Imo, the biggest problem right now is ETH. It was $8 at the beginning of the year. It's so severely inflated, that if it keeps crashing, it's going to keep taking everything else with it. That's what happens when you let a competitor gain too much market share. It's stupid that I find in order for BTC to hold its price, or continue rising, that requires ETH to hold a 13x inflated price (since the beginning of March).
I agree with you that ETH is severely overinflated, esp when I have the belief that it was never even intended to be a cryptocurrency in the first place (Vitalik himself said that) and thus hold any significant value. It's been pre-mined to death, and the float is tiny. But even worse, the ETH fans don't even realize that the mining floor is somewhere down around the single digit dollar area, and troll traders took millions of ETH off exchanges for pennies for the last 2 years in anticipation of running it up to the moon. Notice that I said troll traders, not people who actually believe in ETH and are long term holders. So any weakness in buying demand, or any flaw/bug found, or any exchange hacked, and ETH will get dumped into the absolute ground.

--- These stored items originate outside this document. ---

/-- Settles O35: the player over its cycles, the handshake over its own, and the end of the script. -/
theorem attachOperation : Obligations.AttachOperation := by
  intro s hc hm haw hn
  have hH := handshakeTicks_pos hc
  obtain ⟨hplay, d, hd, hsck, hstart⟩ := attach_plays hc hm haw (noReset_mono (by omega) hn)
  have hcfg : (d.raiseEvent .handshake).cfg = s.cfg := hd.cfg
  have hin : SameInputs (d.raiseEvent .handshake) (State.tick^[1 + tableTicks s.cfg s.cfg.cmdTable] s) :=
    (advanceOn_sameInputs _ _).symm.trans (runFor_sameInputs hstart)
  obtain ⟨hshake, e, hend, he, hlines⟩ := hsBody_runs (s := d.raiseEvent .handshake) (hcfg.symm ▸ hc) hd.mode hd.aw hd.rsp
    (hcfg.symm ▸ noReset_shift hn hin)
  rw [hcfg] at hshake hend he
  refine ⟨fun k hk hkD => ?_, e.finish, by rw [runFor_add _ _ hstart]; exact hend, ?_⟩
  · rcases Nat.lt_or_ge k (1 + tableTicks s.cfg s.cfg.cmdTable) with hlt | hge
    · obtain ⟨j, rfl⟩ : ∃ j, k = 1 + j := ⟨k - 1, by omega⟩
      obtain ⟨u, hu, n, x, hx, hat⟩ := hplay j (by omega)
      obtain ⟨hhs, hto⟩ := hat.quiet
      have hcsp : u.cspState ≠ .done := hat.csp.trans_ne hx
      exact ⟨u, hu, hat.mode, hat.rsp, hto, iff_of_false (by simp [hhs]) (by omega), iff_of_false hcsp (by omega)⟩
    · obtain ⟨j, rfl⟩ : ∃ j, k = 1 + tableTicks s.cfg s.cfg.cmdTable + j :=
        ⟨k - (1 + tableTicks s.cfg s.cfg.cmdTable), by omega⟩
      obtain ⟨u, hu, hcalm⟩ := hshake j (by omega)
      have hhs : u.evHs = decide (j = 0) := hcalm.evHs.trans (Bool.and_true _)
      have hto : u.evTo = false := hcalm.evTo.trans (by simp [hd.quiet.2])
      refine ⟨u, by rw [runFor_add _ _ hstart]; exact hu, hcalm.mode, hcalm.rsp, hto, ?_, ?_⟩
      · rw [hhs, decide_eq_true_iff]
        omega
      · exact iff_of_true (hcalm.csp.trans hd.csp) hge
  · have hquiet : decide (handshakeTicks s.cfg = 0) = false := decide_eq_false hH.ne'
    have hrsp : e.finish.rsp = false := by
      show (e.rsp || e.fromReq) = false
      rw [he.rsp, he.fromReq.trans hd.fromReq]
      rfl
    exact ⟨rfl, hrsp, he.evHs.trans (by rw [hquiet, Bool.false_and]), he.evTo.trans (by rw [hquiet, Bool.false_and]),
      he.csp.trans hd.csp, he.pc.trans hd.pc, (congrArg Lines.sckOe hlines).trans hsck, congrArg Lines.blOut hlines,
      congrArg Lines.blOe hlines, he.pwr.trans hd.pwr, he.last.trans hd.last, he.rep.trans hd.rep,
      he.ackStatus.trans hd.ackStatus, he.ackEn.trans hd.ackEn⟩

end Sys2Proof.Proofs
end

section
/-! SUPPORT. The statement about the pulses: which of them can stand in one cycle (spec/60_exceptions.md R185). -/

namespace Sys2Proof.Proofs

open Sys2Proof Sys2Proof.Machine Sys2Proof.Safety Sys2Proof.Laws

theorem inv_boot {s : State} (h : Inv s) (hm : s.mode = .boot) : BootInv s := by
  obtain ⟨-, -, -, -, hmode⟩ := h
  exact (modeInv_boot hm).1 hmode

/-- Settles O51: the invariant of each mode leaves one kind of pulse, none in BOOT, the response in IDLE and the events
in RUN, where a timeout has its handshake. -/
theorem pulsesNeverCollide : Obligations.PulsesNeverCollide := by
  intro s hs
  have h := reachable_inv hs
  cases hm : s.mode with
  | boot =>
    obtain ⟨-, -, -, -, -, hto, hrsp⟩ := inv_boot h hm
    simp [hto, hrsp]
  | idle =>
    obtain ⟨-, -, -, -, -, hhs, hto⟩ := inv_idle h hm
    simp [hhs, hto]
  | run =>
    obtain ⟨-, -, hrsp, htimeout, -⟩ := inv_run h hm
    simpa [hrsp] using htimeout

end Sys2Proof.Proofs
end
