-- ==== Sys2Proof/Laws/PerInstr.lean ====
section
/-! SUPPORT. What holds of each command as syntax, one lemma per constructor. -/

namespace Sys2Proof.Laws

/-- The word of a command has the command's opcode in bits 15:12 and its argument in bits 11:0 (30_encoding.md R61). -/
def EncodeFields.Statement (i : Instr) : Prop := opField (encode i) = i.op ∧ argField (encode i) = i.arg

theorem EncodeFields.nop : EncodeFields.Statement .nop := ⟨opField_append _ _, argField_append _ _⟩

theorem EncodeFields.aclr : EncodeFields.Statement .aclr := ⟨opField_append _ _, argField_append _ _⟩

theorem EncodeFields.axb (k : Index) : EncodeFields.Statement (.axb k) := ⟨opField_append _ _, argField_append _ _⟩

theorem EncodeFields.csum (n : Index) : EncodeFields.Statement (.csum n) := ⟨opField_append _ _, argField_append _ _⟩

theorem EncodeFields.fchk : EncodeFields.Statement .fchk := ⟨opField_append _ _, argField_append _ _⟩

theorem EncodeFields.dec : EncodeFields.Statement .dec := ⟨opField_append _ _, argField_append _ _⟩

theorem EncodeFields.wrap (n : Index) : EncodeFields.Statement (.wrap n) := ⟨opField_append _ _, argField_append _ _⟩

theorem EncodeFields.enc : EncodeFields.Statement .enc := ⟨opField_append _ _, argField_append _ _⟩

end Sys2Proof.Laws
end

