/-- A DA frame, and an MD frame with junk in every unexamined position. -/
theorem witness_EncAfterDecKeepsTheFrame :
    (∃ t, exec .dec da123 = .next t ∧ t.err = 0 ∧ t.ttype ≠ 3) ∧ (∃ t, exec .dec mdJunk = .next t ∧ t.err = 0 ∧ t.ttype = 3) ∧
    blockClass ((6 - 6) % 30) = .decimal ∧ blockClass ((10 - 6) % 30) = .sign ∧ blockClass ((19 - 6) % 30) = .hex ∧
    blockClass ((29 - 6) % 30) = .anything ∧ 35 < mdJunk.len.toNat - 3 :=
  ⟨⟨_, rfl, by decide +kernel, by decide +kernel⟩, ⟨_, rfl, by decide +kernel, by decide +kernel⟩, by decide, by decide,
    by decide, by decide, by decide⟩

theorem witness_EveryStepKeepsTheInvariant :
    ∃ t, ({ State.reset with port := [.csrWrite 0 0x7000] } : State).Inv ∧
      step { State.reset with port := [.csrWrite 0 0x7000] } = .next t := ⟨_, by decide, rfl⟩

theorem witness_CommandsEndWithTheirOwnCodes :
    (∃ t, exec .enc State.reset = .next t) ∧ decode 0xFFFF = .illegal .reservedOpcode ∧
    (∃ t, hostStep (.csrWrite 0 0xFFFF) State.reset = .next t) := ⟨⟨_, rfl⟩, by decide, ⟨_, rfl⟩⟩

theorem witness_CommandsWriteOnlyTheirPlaces :
    (∃ t, exec .dec da123 = .next t) ∧ (∃ t, exec (.wrap 4092) da123 = .next t ∧ t.err ≠ 0) :=
  ⟨⟨_, rfl⟩, ⟨_, rfl, by decide +kernel⟩⟩

theorem witness_ReportStaysUntilTheNextCheckedCommand :
    ∃ t, hostStep (.csrWrite 0 0x4000) State.reset = .next t ∧ ¬SameReport State.reset t :=
  ⟨_, rfl, fun h => absurd h.2.2.1 (by decide)⟩

/-- A byte changed by FbWrite, and a field changed by RtWrite. -/
theorem witness_MemoryIsStableUntilWritten :
    (∃ t, hostStep (.fbWrite 0 0x05) da123 = .next t ∧ t.fbGet 0 ≠ da123.fbGet 0) ∧
    (∃ t, hostStep (.rtWrite 0 7) (oneEntry [1, 0, 0, 0, 0, 0, 0, 0]) = .next t ∧
      t.rtGet 0 .comp ≠ (oneEntry [1, 0, 0, 0, 0, 0, 0, 0]).rtGet 0 .comp) :=
  ⟨⟨_, rfl, by decide +kernel⟩, ⟨_, rfl, by decide +kernel⟩⟩

/-- A rounding that the hypothesis of the host-side statement admits: to the nearest, a tie upward. -/
def roundUp : Round4 := fun x =>
  let d := Int.log 10 x
  let m := ⌊x / (10 : Rat) ^ (d - 3) + 1 / 2⌋.toNat
  if m = 10000 then (1000, d + 1) else (m, d)

theorem roundUp_sound : roundUp.Sound := by
  intro x d h1 h2
  have hx : 0 < x := lt_of_lt_of_le (by positivity) h1
  have hd : Int.log 10 x = d := by
    apply le_antisymm
    · have := (Int.lt_zpow_iff_log_lt (b := 10) (by norm_num) hx (x := d + 1)).1 (by exact_mod_cast h2)
      omega
    · exact (Int.zpow_le_iff_le_log (b := 10) (by norm_num) hx).1 (by exact_mod_cast h1)
  have hp : (0 : Rat) < 10 ^ (d - 3) := by positivity
  have e1 : (10 : Rat) ^ d = 1000 * 10 ^ (d - 3) := by
    rw [zpow_sub₀ (by norm_num)]; norm_num; ring
  have e2 : (10 : Rat) ^ (d + 1) = 10000 * 10 ^ (d - 3) := by
    rw [zpow_add₀ (by norm_num), e1]; norm_num; ring
  set y := x / (10 : Rat) ^ (d - 3) with hy
  have hxy : x = y * 10 ^ (d - 3) := by rw [hy]; field_simp
  have hy1 : 1000 ≤ y := by rw [hy, le_div_iff₀ hp]; linarith
  have hy2 : y < 10000 := by rw [hy, div_lt_iff₀ hp]; linarith
  have hf0 : (1000 : Int) ≤ ⌊y + 1 / 2⌋ := Int.le_floor.2 (by push_cast; linarith)
  have hf1 : ⌊y + 1 / 2⌋ ≤ (10000 : Int) := by
    have : ⌊y + 1 / 2⌋ < (10001 : Int) := Int.floor_lt.2 (by push_cast; linarith)
    omega
  have hm : ((⌊y + 1 / 2⌋.toNat : Nat) : Rat) = ((⌊y + 1 / 2⌋ : Int) : Rat) := by
    rw [← Int.cast_natCast, Int.toNat_of_nonneg (by omega)]
  have g1 := Int.floor_le (y + 1 / 2)
  have g2 := Int.lt_floor_add_one (y + 1 / 2)
  have key : |((⌊y + 1 / 2⌋ : Int) : Rat) * 10 ^ (d - 3) - x| ≤ 10 ^ (d - 3) / 2 := by
    rw [hxy, ← sub_mul, abs_mul, abs_of_pos hp]
    have : |((⌊y + 1 / 2⌋ : Int) : Rat) - y| ≤ 1 / 2 := by rw [abs_le]; constructor <;> linarith
    nlinarith
  simp only [roundUp, hd, ← hy]
  by_cases h : ⌊y + 1 / 2⌋.toNat = 10000
  · rw [if_pos h]
    refine ⟨by simp, by simp, .inr ⟨rfl, rfl⟩, ?_⟩
    have hf : ((⌊y + 1 / 2⌋ : Int) : Rat) = 10000 := by rw [← hm, h]; norm_num
    rw [hf] at key
    have e3 : (((1000, d + 1) : Nat × Int).1 : Rat) * (10 : Rat) ^ (((1000, d + 1) : Nat × Int).2 - 3) = 10000 * 10 ^ (d - 3) := by
      show ((1000 : Nat) : Rat) * (10 : Rat) ^ (d + 1 - 3) = _
      rw [show d + 1 - 3 = (d - 3) + 1 by ring, zpow_add₀ (by norm_num)]; push_cast; ring
    rw [e3]; exact key
  · rw [if_neg h]
    refine ⟨by show 1000 ≤ ⌊y + 1 / 2⌋.toNat; omega, by show ⌊y + 1 / 2⌋.toNat ≤ 9999; omega, .inl rfl, ?_⟩
    show |((⌊y + 1 / 2⌋.toNat : Nat) : Rat) * (10 : Rat) ^ (d - 3) - x| ≤ _
    rw [hm]; exact key

/-- A power of ten is its own rounding. -/
theorem roundUp_zpow (d : Int) : roundUp ((10 : Rat) ^ d) = (1000, d) := by
  have hd : Int.log 10 ((10 : Rat) ^ d) = d := by exact_mod_cast Int.log_zpow (R := Rat) (b := 10) (by norm_num) d
  have hf : ⌊(10 : Rat) ^ d / 10 ^ (d - 3) + 1 / 2⌋ = 1000 := by
    rw [← zpow_sub₀ (by norm_num), show d - (d - 3) = 3 by ring, Int.floor_eq_iff]; norm_num
  simp only [roundUp, hd, hf]; rfl

/-- V12 to V20 of 95_test_vectors.md, less V14 and V16: none is a tie, so every rounding gives them. -/
theorem test_quant_vectors (r : Round4) (hr : r.Sound) :
    quant r 1000 = .ok { vs := 0, vm := 1000, es := 0, ee := 3 } ∧
    quant r (1 / 1000) = .ok { vs := 0, vm := 1000, es := 1, ee := 3 } ∧
    quant r (99996 / 10) = .ok { vs := 0, vm := 1000, es := 0, ee := 4 } ∧
    quant r (-(1 / 10 ^ 100)) = .ok { vs := 0, vm := 0, es := 1, ee := 99 } ∧
    quant r (10 ^ 100) = .error .valueTooLarge ∧
    quant r (99996 * 10 ^ 95) = .error .valueTooLarge ∧
    quant r (99996 / 10 ^ 104) = .ok { vs := 0, vm := 1000, es := 1, ee := 99 } := by
  have near : ∀ (x : Rat) (d : Int) (n : Nat), (10 : Rat) ^ d ≤ x → x < (10 : Rat) ^ (d + 1) →
      |(n : Rat) * (10 : Rat) ^ (d - 3) - x| < (10 : Rat) ^ (d - 3) / 2 →
      r x = if n = 10000 then (1000, d + 1) else (n, d) := fun _ _ _ h1 h2 h3 => hr.eq_of_near h1 h2 h3
  have a := near 1000 3 1000 (by norm_num) (by norm_num) (by norm_num)
  have b := near (1 / 1000) (-3) 1000 (by norm_num) (by norm_num) (by norm_num)
  have c := near (99996 / 10) 3 10000 (by norm_num) (by norm_num) (by norm_num [abs_of_pos])
  have d := near (1 / 10 ^ 100) (-100) 1000 (by norm_num) (by norm_num) (by norm_num)
  have e := near (10 ^ 100) 100 1000 (by norm_num) (by norm_num) (by norm_num)
  have f := near (99996 * 10 ^ 95) 99 10000 (by norm_num) (by norm_num) (by norm_num [abs_of_pos])
  have g := near (99996 / 10 ^ 104) (-100) 10000 (by norm_num) (by norm_num) (by norm_num [abs_of_pos])
  have pos : ∀ {x : Rat} {p : Nat × Int}, 0 < x → r x = p → quant r x =
      if p.2 ≤ -100 then .ok sentinel else if 100 ≤ p.2 then .error .valueTooLarge else
        .ok { vs := 0, vm := BitVec.ofNat 14 p.1, es := if p.2 < 0 then 1 else 0, ee := BitVec.ofNat 7 p.2.natAbs } := by
    intro x p h hp
    simp [quant, h.ne', not_lt.2 h.le, hp]
  refine ⟨(pos (by norm_num) a).trans (by decide), (pos (by norm_num) b).trans (by decide),
    (pos (by norm_num) c).trans (by decide), ?_, (pos (by norm_num) e).trans (by decide),
    (pos (by norm_num) f).trans (by decide), (pos (by norm_num) g).trans (by decide)⟩
  have hn : (-(1 / 10 ^ 100) : Rat) < 0 := by norm_num
  simp only [quant, hn.ne, hn, if_false, if_true, neg_neg, d]; decide

/-- A number that meets the hypotheses of `Obligations.QuantIsWithinHalfAUnit` in each of its ranges, at their ends: the
exponents -100, -99, 99 and 100; one that rounds up to 10000 (V19); and a negative one. -/
theorem witness_QuantIsWithinHalfAUnit :
    roundUp.Sound ∧
    (∀ d : Int, (10 : Rat) ^ d ≤ |(10 : Rat) ^ d| ∧ |(10 : Rat) ^ d| < (10 : Rat) ^ (d + 1) ∧
      (roundUp |(10 : Rat) ^ d|).2 = d) ∧
    (-100 : Int) ≤ -100 ∧ ((-100 : Int) < -99 ∧ (-99 : Int) < 100) ∧ ((-100 : Int) < 99 ∧ (99 : Int) < 100) ∧
    (100 : Int) ≤ 100 ∧
    ((10 : Rat) ^ (99 : Int) ≤ |99996 * 10 ^ 95| ∧ |(99996 * 10 ^ 95 : Rat)| < 10 ^ ((99 : Int) + 1) ∧
      19999 * (10 : Rat) ^ ((99 : Int) - 3) < 2 * |99996 * 10 ^ 95|) ∧
    (2 * |(10 : Rat) ^ (99 : Int)| < 19999 * (10 : Rat) ^ ((99 : Int) - 3)) ∧
    (10 : Rat) ^ (0 : Int) ≤ |(-25 / 10 : Rat)| ∧ |(-25 / 10 : Rat)| < (10 : Rat) ^ ((0 : Int) + 1) := by
  refine ⟨roundUp_sound, fun d => ?_, by decide, by decide, by decide, by decide, by norm_num [abs_of_pos],
    by norm_num [abs_of_pos], by norm_num [abs_of_neg],
    by norm_num [abs_of_neg]⟩
  have hp : (0 : Rat) < 10 ^ d := by positivity
  rw [abs_of_pos hp, roundUp_zpow, zpow_add₀ (by norm_num)]
  exact ⟨le_refl _, by norm_num; linarith, rfl⟩

/-- The hypothesis of `Obligations.AclrClearsTheAccumulator` at both ends of its range. -/
theorem witness_AclrClearsTheAccumulator : (1 : Index) ≠ 0 ∧ (4095 : Index) ≠ 0 := by decide

end Sys2Proof.Tests
end

section
/-! PROOFS. Family 10_state.md: what each command and host operation may change (R16, R31, R33), and what the outcome of
a command may depend on (R30). -/

namespace Sys2Proof.Machine

/-! ### Two states that agree -/

theorem SameReport.refl (s : State) : SameReport s s := ⟨rfl, rfl, rfl, rfl, rfl⟩

theorem SameRecordRegs.refl (s : State) : SameRecordRegs s s := ⟨rfl, rfl, rfl, rfl, rfl⟩

theorem SameModelFields.refl (s : State) : SameModelFields s s := ⟨rfl, rfl, rfl⟩

/-- The frame buffer reads the same when its listed bytes and the reset it dates from are the same. -/
theorem SameFb.of_fb_eq {s t : State} (hfb : t.fb = s.fb) (hm : SameModelFields s t) : SameFb s t := by
  intro k
  simp only [State.fbGet, State.fbUnlisted, hfb, hm.1]

/-- The reading table reads the same when its listed fields and the reset it dates from are the same. -/
theorem SameRt.of_rt_eq {s t : State} (hrt : t.rt = s.rt) (hm : SameModelFields s t) : SameRt s t := by
  intro i f
  simp only [State.rtGet, State.rtData, State.rtUnlisted, hrt, hm.1]

/-- The two states agree on what a frame check reads: LEN and `FB[0 .. LEN)` (10_state.md R30). -/
def SameFrame (s s' : State) : Prop := s'.len = s.len ∧ ∀ k, k < s.len.toNat → s'.fbGet k = s.fbGet k

theorem SameFrame.refl (s : State) : SameFrame s s := ⟨rfl, fun _ _ => rfl⟩

theorem SameFrame.setHtype {s s' : State} (h : SameFrame s s') (x : BitVec 2) :
    SameFrame (s.setHtype x) (s'.setHtype x) := h

theorem SameFrame.framed {s s' : State} (h : SameFrame s s') (hf : s.Framed) : s'.Framed := hf.congr h.1 h.2

/-- The checksum of the frame is one of the things the two states share. -/
theorem SameFrame.xorFold {s s' : State} (h : SameFrame s s') :
    s'.xorFold 0 (s.len.toNat - 2) = s.xorFold 0 (s.len.toNat - 2) :=
  State.xorFold_congr fun j _ hj => h.2 j (by omega)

But I disagree that this will affect BTC to the negative or in any way whatsoever. It's completely disconnected. If anything, they'll be trading back into BTC on the way down.
Perhaps not only disconnected but negatively correlated. ETH (and XRP) falling means BTC dominance in percent going up, and some investors think along the lines of "if Btc ever loses its top position then all trust in crypto is lost". A price correction of some over-inflated altcoins makes the market look more sane and less bubbly.